#### What you need to do
Your job is to report every line of the entries that has "logIdx".

BEGIN

-- ==== Sys2Proof/Machine/Media.lean ====
section
/-! DEFINITION. Meanings of the band translation commands (spec/05_band_translation.md). -/
namespace Sys2Proof.Machine
open Sys2Proof

/-- Placement and its programs run: a formatted device in BOOT after replay, MAINT or a serving mode, with room in the
journal and no C4 halt (R27, R188, R276, R556). -/
def Dev.mayPlace (d : Dev) : Bool :=
  (match d.life.mode with
    | .boot | .maint => true
    | m => backgroundMode m) && !d.life.fatal && !d.jnlFull && d.formatted

/-- The lines of one write in a band's order: `count` sectors from `start`, all in the cache, none placed, all data or
all zeroed. -/
def Dev.writeRun (d : Dev) (b start count : Nat) : Option (List (Nat × Line)) :=
  let ls := d.linesOf b ((List.range count).map (start + ·))
  match ls with
  | [] => none
  | (_, l0) :: _ =>
    if ls.length = count ∧ start + count ≤ 4096 ∧ ls.all (fun e => !e.2.placed && e.2.zero == l0.zero) then some ls else none

/-- Put a write that covers a whole band into a new slot (R157): `bad` names the member whose program fails. -/
def Dev.placeWhole (d : Dev) (b dst : Nat) (bad : Option Nat) (ls : List (Nat × Line)) : Dev :=
  let fast := !d.fastShort
  if !d.destOk dst fast then d
  else match bad with
    | some m => d.abandonSlot b dst m
    | none =>
      let cws := ls.map (fun e => (e.1, d.cwOf b e.1 false e.2))
      (d.newSlot b dst fast cws).dropLines b (ls.map (·.1))

/-- Append a write to the log band or direct fill the band has (R157). -/
def Dev.placeLog (d : Dev) (l : Nat) (bad : Option Nat) (ls : List (Nat × Line)) : Dev :=
  match d.logBand l with
  | none => d
  | some x =>
    if x.state = 3 ∨ !x.more then d
    else if ls.all (·.2.zero) && !x.direct then d.appendZeroes l ls
    else d.appendLines l bad ls

/-- Full merges write a pSLC fast band (R190). -/
def Dev.mergeFast (d : Dev) : Bool := d.regB .LOG 0 Reg.LOG_LOG_MODE 0

/-- DIRECT_MAX as it acts (R190). DESIGN CHOICE: a value above 64, to which the table gives no meaning, acts as 64. -/
def Dev.directMax (d : Dev) : Nat := min 64 (d.regF .LOG 0 Reg.LOG_LOG_MODE 16 7)

/-- Start a forced merge on the victim (R161): FORCED while it runs, and FORCED_MERGE. -/
def Dev.forceMerge (d : Dev) : Dev :=
  if d.forced then d
  else match d.mergeVictim with
    | some l => (match d.logBand l with
      | some x => (d.setLog l { x with forced := true }).setIrq .LOG 0 0
      | none => d)
    | none => d

/-- Attach a log band or direct fill for a write and append it (R157, R158): in pSLC after a direct fill that the write did not continue. -/
def Dev.placeNew (d : Dev) (b start dst : Nat) (bad : Option Nat) (ls : List (Nat × Line)) : Dev :=
  let direct := decide (start = 0) && d.fastShort && decide (d.directInUse < d.directMax) && !d.ftl.noDirect.contains b
  if d.logLimit ≤ d.logInUse then d.forceMerge
  else if !d.destOk dst (!direct) then d
  else
    let d := d.attachLog b dst direct
    match d.band b with
    | some e => if e.logged then d.placeLog e.logIdx bad ls else d
    | none => d

/-- A stream's sectors leave the cache in offset order (R345): no line of the stream before sector `start` of band `b` waits. -/
def Dev.streamTurn (d : Dev) (b start : Nat) : Bool := match d.storeOfBand b with
  | some (k, v) => k / 65536 != 1 || !d.cache.any (fun e => !e.2.placed && decide (v.base * 4096 ≤ e.1 ∧ e.1 < b * 4096 + start))
  | none => true

/-- The direct fill of a band is partial-merged for a write that does not continue it (R157); the band's next log band lies in pSLC. R174 lets
no merge run outside the background modes. -/
def Dev.endDirect (d : Dev) (b l dst : Nat) : Dev :=
  if !d.mayRelocate then d
  else (d.mapFtl (fun f => { f with noDirect := if f.noDirect.contains b then f.noDirect else b :: f.noDirect })).endLog l dst d.mergeFast false []

/-- DESTAGE (R157): `count` sectors of band `b` from `start` leave the cache by the first matching row; `dst` is the
superblock that gives a new slot, `bad` the member whose program fails. They stay while a job moves the band (R158) and while FREE_SB stands at
the reserve (R171). -/
def Dev.destage (b start count dst : Nat) (bad : Option Nat) (d : Dev) : Dev :=
  if !d.mayPlace || !d.streamTurn b start || d.jobOn b || d.atReserve then d
  else match d.writeRun b start count with
    | none => d
    | some ls =>
      let zero := ls.all (·.2.zero)
      if count = 4096 then (if zero then d.unmapBand b else d.placeWhole b dst bad ls)
      else match d.band b with
        | some e =>
          if e.logged then
            match d.logBand e.logIdx with
            | some x =>
              if x.direct && !(x.fill == start) then d.endDirect b e.logIdx dst
              else d.placeLog e.logIdx bad ls
            | none => d
          else d.placeNew b start dst bad ls
        | none => d.placeNew b start dst bad ls

def execDestage (b start count dst : Nat) (bad : Option Nat) (s : State) : Host.Outcome State Fault Refusal :=
  run (Dev.destage b start count dst bad) s

/-- The write cache needs lines: a command waits for them (R153, R311). -/
def Dev.linesWanted (d : Dev) : Bool := d.flights.any (fun f => f.stage == .lines)

/-- LOG_UNIT_HOLD_EXPIRY (R153): the oldest sector of log band `l`'s unit has waited the HOLD_US that the unit began with (R194), or the write
cache needs the lines. -/
def Dev.holdExpiry (l : Nat) (bad : Option Nat) (d : Dev) : Dev :=
  match d.logBand l with
  | none => d
  | some x =>
    if !d.mayPlace || x.unit.isEmpty || !x.more || !(decide (x.holdUs ≤ d.life.usUp - x.unitUs) || d.linesWanted) then d
    else match bad with
      | none => d.programUnit l
      | some m => d.unitFail l m

def execLogUnitHoldExpiry (l : Nat) (bad : Option Nat) (s : State) : Host.Outcome State Fault Refusal :=
  run (Dev.holdExpiry l bad) s

/-- Merges and folds run ahead of their gates while CUR_SB exceeds TARGET_SB (R163). -/
def Dev.ahead (d : Dev) : Bool := decide (d.pslTarget < d.curSb)

/-- Log band `l` belongs to a volume that waits for its merge under a snapshot hold (R358). -/
def Dev.heldLog (d : Dev) (l : Nat) : Bool := match d.logBand l with
  | some x => match d.storeOfBand x.band with
    | some (_, v) => v.hold
    | none => false
  | none => false

/-- MERGE (R159 to R161): log band `l` ends, by a full merge into `dst` when it is not in order, as far as its rows pass G12; `lost` are the
sectors that stay undecodable. A forced merge or one ahead of the rates makes no level test. -/
def Dev.merge (l dst : Nat) (lost : List Nat) (d : Dev) : Dev :=
  if d.mayRelocate && d.mergeDue l then d.endLog l dst d.mergeFast (d.forcedLog l || d.heldLog l || d.ahead) lost
  else d

def execMerge (l dst : Nat) (lost : List Nat) (s : State) : Host.Outcome State Fault Refusal := run (Dev.merge l dst lost) s

/-- FOLD (R162): the fast band switched longest ago, or with none left a pSLC slot held by a snapshot, is copied to a QLC slot. -/
def Dev.fold (dst : Nat) (lost : List Nat) (d : Dev) : Dev :=
  if !d.mayRelocate then d
  else match d.ftl.fastOrder with
    | b :: _ => d.relocateBand b dst 11 d.ahead lost id
    | [] => match d.ftl.held.find? (fun h => !h.none && h.fast) with
      | some h => d.relocateHeld h dst 11 d.ahead lost
      | none => d

def execFold (dst : Nat) (lost : List Nat) (s : State) : Host.Outcome State Fault Refusal := run (Dev.fold dst lost) s

/-- While the pSLC region shrinks, OPEN superblocks of it in which no log band fills close (R167). DESIGN CHOICE: those that hold no valid slot,
which so become FREE. -/
def Dev.shrinkClose (d : Dev) : Dev :=
  if !d.ahead then d
  else (d.ftl.sbs.filter (fun e => e.2.state == 2 && e.2.pslc && e.2.valid == 0)).foldl (fun d e => d.sbClose e.1) d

END

#### Reply to the task
    | some e => if e.logged then d.placeLog e.logIdx bad ls else d
            match d.logBand e.logIdx with
              if x.direct && !(x.fill == start) then d.endDirect b e.logIdx dst
              else d.placeLog e.logIdx bad ls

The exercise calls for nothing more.